Bisecting can take several hours, but since it is fully automated you can leave it running overnight and view the results the next day.

To set up an automated bisect of a web test regression, create a script like this:

#!/bin/bash

# Exit code 125 tells git bisect to skip the revision.
gclient sync || exit 125
autoninja -C out/Debug -j100 blink_tests || exit 125

third_party/blink/tools/run_web_tests.py -t Debug \
  --no-show-results --no-retry-failures \
  path/to/web/test.html

Modify the out directory, ninja args, and test name as appropriate, and save the script in ~/checkrev.sh. Then run:

chmod u+x ~/checkrev.sh  # mark script as executable
git bisect start <badrev> <goodrev>
git bisect run ~/checkrev.sh
git bisect reset  # quit the bisect session

Rebaselining Web Tests

To automatically re-baseline tests across all Chromium platforms, using the buildbot results, see How to rebaseline. Alternatively, to manually run and test and rebaseline it on your workstation, read on.
cd src/third_party/blink
python tools/run_web_tests.py --reset-results foo/bar/test.html

If there are current expectation files for web_tests/foo/bar/test.html, the above command will overwrite the current baselines at their original locations with the actual results.
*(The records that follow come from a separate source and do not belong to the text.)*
@[simp] theorem portWrite_cfg (port v : Byte) : (portWrite s port v).cfg = s.cfg := rfl
@[simp] theorem portWrite_a (port v : Byte) : (portWrite s port v).a = s.a := rfl
@[simp] theorem portWrite_b (port v : Byte) : (portWrite s port v).b = s.b := rfl
@[simp] theorem portWrite_c (port v : Byte) : (portWrite s port v).c = s.c := rfl
@[simp] theorem portWrite_pc (port v : Byte) : (portWrite s port v).pc = s.pc := rfl
@[simp] theorem portWrite_mc (port v : Byte) : (portWrite s port v).mc = s.mc := rfl
@[simp] theorem portWrite_ic (port v : Byte) : (portWrite s port v).ic = s.ic := rfl
@[simp] theorem portWrite_jra (port v : Byte) : (portWrite s port v).jra = s.jra := rfl
@[simp] theorem portWrite_zf (port v : Byte) : (portWrite s port v).zf = s.zf := rfl
@[simp] theorem portWrite_mf (port v : Byte) : (portWrite s port v).mf = s.mf := rfl
@[simp] theorem portWrite_uf (port v : Byte) : (portWrite s port v).uf = s.uf := rfl
@[simp] theorem portWrite_ofBits (port v : Byte) : (portWrite s port v).ofBits = s.ofBits := rfl
@[simp] theorem portWrite_cf (port v : Byte) : (portWrite s port v).cf = s.cf := rfl
@[simp] theorem portWrite_ae (port v : Byte) : (portWrite s port v).ae = s.ae := rfl
@[simp] theorem portWrite_tm (port v : Byte) : (portWrite s port v).tm = s.tm := rfl
@[simp] theorem portWrite_ef (port v : Byte) : (portWrite s port v).ef = s.ef := rfl
@[simp] theorem portWrite_ifBit (port v : Byte) : (portWrite s port v).ifBit = s.ifBit := rfl
@[simp] theorem portWrite_pacc (port v : Byte) : (portWrite s port v).pacc = s.pacc := rfl
@[simp] theorem portWrite_mem (port v : Byte) : (portWrite s port v).mem = s.mem := rfl
@[simp] theorem portWrite_lines (port v : Byte) : (portWrite s port v).lines = s.lines := rfl
@[simp] theorem portWrite_lineScript (port v : Byte) : (portWrite s port v).lineScript = s.lineScript := rfl
@[simp] theorem portWrite_portIn (port v : Byte) : (portWrite s port v).portIn = s.portIn := rfl
@[simp] theorem portWrite_io (port v : Byte) : (portWrite s port v).io = s.io ++ [.output port v] := rfl
@[simp] theorem portWrite_paccNow (port v : Byte) : (portWrite s port v).paccNow = s.paccNow := rfl
@[simp] theorem portWrite_stale (port v : Byte) : (portWrite s port v).stale = s.stale := rfl
@[simp] theorem portWrite_draws (port v : Byte) : (portWrite s port v).draws = s.draws := rfl
@[simp] theorem portWrite_cycles (port v : Byte) : (portWrite s port v).cycles = s.cycles := rfl

@[simp] theorem enterInterrupt_cfg (v : Counter) : (enterInterrupt s v).cfg = s.cfg := rfl
@[simp] theorem enterInterrupt_a (v : Counter) : (enterInterrupt s v).a = s.a := rfl
@[simp] theorem enterInterrupt_b (v : Counter) : (enterInterrupt s v).b = s.b := rfl
@[simp] theorem enterInterrupt_c (v : Counter) : (enterInterrupt s v).c = s.c := rfl
@[simp] theorem enterInterrupt_pc (v : Counter) : (enterInterrupt s v).pc = s.pc := rfl
@[simp] theorem enterInterrupt_mc (v : Counter) : (enterInterrupt s v).mc = s.mc := rfl
@[simp] theorem enterInterrupt_ic (v : Counter) : (enterInterrupt s v).ic = v := rfl
@[simp] theorem enterInterrupt_jra (v : Counter) : (enterInterrupt s v).jra = s.jra := rfl
@[simp] theorem enterInterrupt_zf (v : Counter) : (enterInterrupt s v).zf = s.zf := rfl
@[simp] theorem enterInterrupt_mf (v : Counter) : (enterInterrupt s v).mf = s.mf := rfl
@[simp] theorem enterInterrupt_uf (v : Counter) : (enterInterrupt s v).uf = s.uf := rfl
@[simp] theorem enterInterrupt_ofBits (v : Counter) : (enterInterrupt s v).ofBits = s.ofBits := rfl
@[simp] theorem enterInterrupt_cf (v : Counter) : (enterInterrupt s v).cf = s.cf := rfl
@[simp] theorem enterInterrupt_ae (v : Counter) : (enterInterrupt s v).ae = s.ae := rfl
@[simp] theorem enterInterrupt_tm (v : Counter) : (enterInterrupt s v).tm = s.tm := rfl
@[simp] theorem enterInterrupt_ef (v : Counter) : (enterInterrupt s v).ef = s.ef := rfl
@[simp] theorem enterInterrupt_ifBit (v : Counter) : (enterInterrupt s v).ifBit = true := rfl
@[simp] theorem enterInterrupt_pacc (v : Counter) : (enterInterrupt s v).pacc = s.pacc := rfl
@[simp] theorem enterInterrupt_mem (v : Counter) : (enterInterrupt s v).mem = s.mem := rfl
@[simp] theorem enterInterrupt_lines (v : Counter) : (enterInterrupt s v).lines = s.lines := rfl
@[simp] theorem enterInterrupt_lineScript (v : Counter) : (enterInterrupt s v).lineScript = s.lineScript := rfl
@[simp] theorem enterInterrupt_portIn (v : Counter) : (enterInterrupt s v).portIn = s.portIn := rfl
@[simp] theorem enterInterrupt_io (v : Counter) : (enterInterrupt s v).io = s.io := rfl
@[simp] theorem enterInterrupt_paccNow (v : Counter) : (enterInterrupt s v).paccNow = s.paccNow := rfl
@[simp] theorem enterInterrupt_stale (v : Counter) : (enterInterrupt s v).stale = s.stale := rfl
@[simp] theorem enterInterrupt_draws (v : Counter) : (enterInterrupt s v).draws = s.draws := rfl
@[simp] theorem enterInterrupt_cycles (v : Counter) : (enterInterrupt s v).cycles = s.cycles := rfl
The current baseline means the -expected.* file used to compare the actual result when the test is run locally, i.e. the first file found in the baseline search path.
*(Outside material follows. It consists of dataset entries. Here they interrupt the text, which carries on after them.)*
/-- A:B after the link is the index whose byte address is the counter it was taken from (R302, R103). -/
theorem indexAddr_linkedTo (hc : CounterOk s.cfg (ctr s)) (target : Counter) :
    indexAddr (linkedTo s target) ((linkedTo s target).a.toNat * 256 + (linkedTo s target).b.toNat) = ctr s := by
  obtain ⟨hlt, heven⟩ : CounterOk (linkedTo s target).cfg (ctr s) := hc
  have hwidth : (ctr s).toNat < 131072 := (ctr s).isLt
  have hindex : ((linkedTo s target).a.toNat * 256 + (linkedTo s target).b.toNat) * 2 = (ctr s).toNat := by
    simp only [linkedTo, BitVec.toNat_ofNat]
    omega
  rw [indexAddr, hindex, Nat.mod_eq_of_lt hlt, BitVec.ofNat_toNat, BitVec.setWidth_eq]

/-- `JMP A:B` right after a taken branch with link goes back to `nxt` (R340). -/
theorem jmpPtr_linkedTo (hc : CounterOk s.cfg (ctr s)) (target : Counter) :
    exec .jmpPtr (linkedTo s target) = .next (setCtr (linkedTo s target) (ctr s)) := by
  obtain ⟨-, -, -, -, -, hptr, -⟩ := jumpsComplete (linkedTo s target)
  rw [hptr, indexAddr_linkedTo hc]

end

/-- Settles O56: not taken, the branch leaves the state; taken, the jump back ends at the counter of the call. -/
theorem callThenReturnComesBack : Obligations.CallThenReturnComesBack := by
  intro i s t hi _ hc ht
  obtain ⟨cond, target, hexec⟩ := exec_linking hi s
  cases cond with
  | false =>
    cases hexec.symm.trans ht
    exact .inl rfl
  | true =>
    cases (link_taken hexec).symm.trans ht
    exact .inr ⟨_, jmpPtr_linkedTo hc target, ctr_setCtr _⟩

/-! ### Loops -/

/-- The two readings of LOOP0_REPEAT under which a loop with offset 0 has a target, and that target (R331, R336). -/
abbrev LoopTarget (s : State) (self : Counter) : Prop :=
  s.cfg.loop0Repeat = .repeatSelf ∧ self = nxtPlus s (-2) ∨ s.cfg.loop0Repeat = .fallthrough ∧ self = ctr s

section
variable {s w : State} {i : Instr} {self : Counter} {k v : Byte} {p : Nat}

/-- A loop with offset 0 that is not refused is the loop step to its target. -/
theorem loopZeroOffset_next (hself : LoopTarget s self) : loopZeroOffset k s = .next (loopStep self k s) := by
  obtain ⟨-, t, ht, hloop⟩ := loopCompound_eq_next.1 (loopCompound_next (op := .next) (k := k) rfl rfl rfl hself)
  cases ht
  exact hloop

/-- The loop step leaves the byte just stored, and the byte it replaced, as they are. -/
theorem loopStep_stored (mem : List Host.Cell) (stale : Option Host.Cell) :
    loopStep self k { w with mem := mem, stale := stale } = { loopStep self k w with mem := mem, stale := stale } := by
  by_cases hc : w.c = 0
  · rw [loopStep_of_zero hc]
    exact loopStep_of_zero hc
  · rw [loopStep_of_nonzero hc]
    exact loopStep_of_nonzero hc
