-- ==== Sys2Proof/Machine/Dispatch.lean ====
section
/-! DEFINITION. One arm per operation of the opcode table. -/

namespace Sys2Proof.Machine

def exec (i : Instr) (s : State) : Host.Outcome State Fault Refusal :=
  match i with
  | .decodeReading sgn m d t => Sys2Proof.Machine.execDecodeReading sgn m d t s
  | .decodeFault sgn m d t => Sys2Proof.Machine.execDecodeFault sgn m d t s
  | .readXferErr x e => Sys2Proof.Machine.execReadXferErr x e s
  | .readOk rx0 rx1 side => Sys2Proof.Machine.execReadOk rx0 rx1 side s

end Sys2Proof.Machine
end

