-- ==== Sys2Proof/Tests/Slice0.lean ====
section
/-! SUPPORT. Tests: expected values are those of 95_test_vectors.md and of the patterns of 30_encoding.md, and for every
statement with hypotheses a state and operands that meet them. -/

namespace Sys2Proof.Tests

open Sys2Proof.Machine

/-- A state with the given stimuli pending and nothing else. -/
def pendingState (xs : List (Stimulus XferError)) : State := ⟨State.reset.present xs⟩

/-- What a run of one step leaves, if it answers a next state. -/
def afterStep (s : State) : Option State :=
  match step s with
  | .next t => some t
  | _ => none

/-- The results after one step from reset with the given word placed. -/
def resultsOf (nbits w : Nat) : Option (List (ReadResult XferError)) :=
  (afterStep (State.reset.withFetchWord nbits w)).map fun t => t.reports.map Report.outcome

/-! ### The checks of WellFormed refuse -/

theorem test_decode_numeral_too_wide_is_ill_formed : (Line.decode 65536).wellFormed = false := by decide

theorem test_first_byte_too_wide_is_ill_formed : (Line.readOk 256 0).wellFormed = false := by decide

theorem test_second_byte_too_wide_is_ill_formed : (Line.readOk 0 256).wellFormed = false := by decide

theorem test_expected_code_too_wide_is_ill_formed : (Line.expect (.reading 4096)).wellFormed = false := by decide

theorem test_expected_tenth_of_degree_is_ill_formed :
    (Line.expect (.readingDegC (1 / 10))).wellFormed = false := by
  norm_num [Line.wellFormed, Expectation.wellFormed]

theorem test_expected_negative_is_ill_formed :
    (Line.expect (.readingDegC (-1 / 4))).wellFormed = false := by
  norm_num [Line.wellFormed, Expectation.wellFormed]

theorem test_expected_1024_degrees_is_ill_formed :
    (Line.expect (.readingDegC 1024)).wellFormed = false := by
  norm_num [Line.wellFormed, Expectation.wellFormed]

theorem test_value_on_undriven_wire_is_not_canonical :
    RawPort.canonical { value := 1, driven := 0xFFFE } = false := by decide

theorem test_bit_15_is_no_wellformed_sample_yet_decodes :
    wellFormedSample 0x8018 = false ∧ decode 0x8018 = .reading 3 := by decide

/-! ### Words written out from the patterns decode (30_encoding.md R37, R41, R44) -/

/-- `s mmmmmmmmmmmm 0 d t` with s 1, m 000000000011, d 0, t 1. -/
theorem test_decode_reading_word :
    decodeTableWord 16 0b1000000000011001 = some (.decodeReading 1 0b000000000011 0 1) := by decide

/-- `s mmmmmmmmmmmm 1 d t` with s 0, m 111111111111, d 1, t 0. -/
theorem test_decode_fault_word :
    decodeTableWord 16 0b0111111111111110 = some (.decodeFault 0 0b111111111111 1 0) := by decide

/-- `0 xxxxxxxxxxxxxxxx`. -/
theorem test_read_xfer_err_word :
    decodeTableWord 24 0b01000000000000001 = some (.readXferErr 0b1000000000000001 { name := "" }) := by decide

/-- `1 bbbbbbbbbbbbbbbb` with rx0 00011000, rx1 00000000. -/
theorem test_read_ok_word :
    decodeTableWord 24 0b10001100000000000 = some (.readOk 0b00011000 0b00000000 { name := "" }) := by decide

theorem test_bit_above_w16_is_rejected : decodeNumber 16 0x10000 = .error .bitsBeyondFormat := by decide

theorem test_bit_above_busres_is_rejected : decodeNumber 24 0x20000 = .error .bitsBeyondFormat := by decide

theorem test_32_bits_is_no_format : decodeNumber 32 0 = .error .noSuchLength := by decide

/-! ### Instructions (95_test_vectors.md section 2) -/

/-- `0x7FFB`: all-ones magnitude and both low bits set is a reading. -/
theorem test_reading_all_ones : resultsOf 16 0x7FFB = some [.reading 4095] := by decide

/-- `0x0320`: 25.00 degC on the outputs. -/
theorem test_reading_25_degrees :
    (afterStep (pendingState [.apply (.w16 0x0320)])).map (fun t => t.blockOut) =
      some { faultOut := 0, tempQ2Out := 100 } := by decide

/-- `0x7FFC`: all-ones magnitude with bit 2 set is a fault. -/
theorem test_fault_all_ones : resultsOf 16 0x7FFC = some [.sensorFault] := by decide

/-- `0x001C`: the magnitude 3 is discarded. -/
theorem test_fault_discards_magnitude :
    (afterStep (pendingState [.apply (.w16 0x001C)])).map (fun t => t.blockOut) =
      some { faultOut := 1, tempQ2Out := 0 } := by decide

/-- `READ OK 0x18 0x00` gives 192.00 degC, not 0.75. -/
theorem test_read_ok_byte_order : resultsOf 24 0x11800 = some [.reading 768] := by decide

/-- `READ OK 0x01 0x94`: magnitude 50 present but bit 2 set. -/
theorem test_read_ok_fault : resultsOf 24 0x10194 = some [.sensorFault] := by decide

/-- `READ ERR E1`, with bytes that would decode to a fault: the error, and the wires of 42_read_wrapper.md R66. -/
theorem test_read_err_is_verbatim :
    (afterStep (pendingState [.apply (.busres { bits := 0x0FFFF, xferErr := { name := "E1" } })])).map
        (fun t => (t.lastOutcome, t.wrapperOut, t.raw)) =
      some (some (.transport { name := "E1" }),
        some { xerrOut := 1, faultOut := 0, tempQ2Out := 0, errOut := { name := "E1" } },
        State.reset.raw) := by decide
If there are no current baselines, the above command will create new baselines in the platform-independent directory, e.g. web_tests/foo/bar/test-expected.{txt,png}.

When you rebaseline a test, make sure your commit description explains why the test is being re-baselined.

Rebaselining flag-specific expectations

Though we prefer the Rebaseline Tool to local rebaselining, the Rebaseline Tool doesn't support rebaselining flag-specific expectations.

cd src/third_party/blink
python tools/run_web_tests.py --additional-driver-flag=--enable-flag --reset-results foo/bar/test.html

New baselines will be created in the flag-specific baselines directory, e.g. web_tests/flag-specific/enable-flag/foo/bar/test-expected.{txt,png}.

Then you can commit the new baselines and upload the patch for review.

However, it's difficult for reviewers to review the patch containing only new files. You can follow the steps below for easier review.

  1. Copy existing baselines to the flag-specific baselines directory for the tests to be rebaselined:

    third_party/blink/tools/run_web_tests.py --additional-driver-flag=--enable-flag --copy-baselines foo/bar/test.html
    

    Then add the newly created baseline files, commit and upload the patch. Note that the above command won't copy baselines for passing tests.

  2. Rebaseline the test locally:

    third_party/blink/tools/run_web_tests.py --additional-driver-flag=--enable-flag --reset-results foo/bar/test.html
    

    Commit the changes and upload the patch.

  3. Request review of the CL and tell the reviewer to compare the patch sets that were uploaded in step 1 and step 2 to see the differences of the rebaselines.

web-platform-tests

In addition to web tests developed and run just by the Blink team, there is also a shared test suite, see web-platform-tests.

Known Issues

See bugs with the component Blink>Infra for issues related to Blink tools, include the web test runner.

  • If QuickTime is not installed, the plugin tests fast/dom/object-embed-plugin-scripting.html and plugins/embed-attributes-setting.html are expected to fail.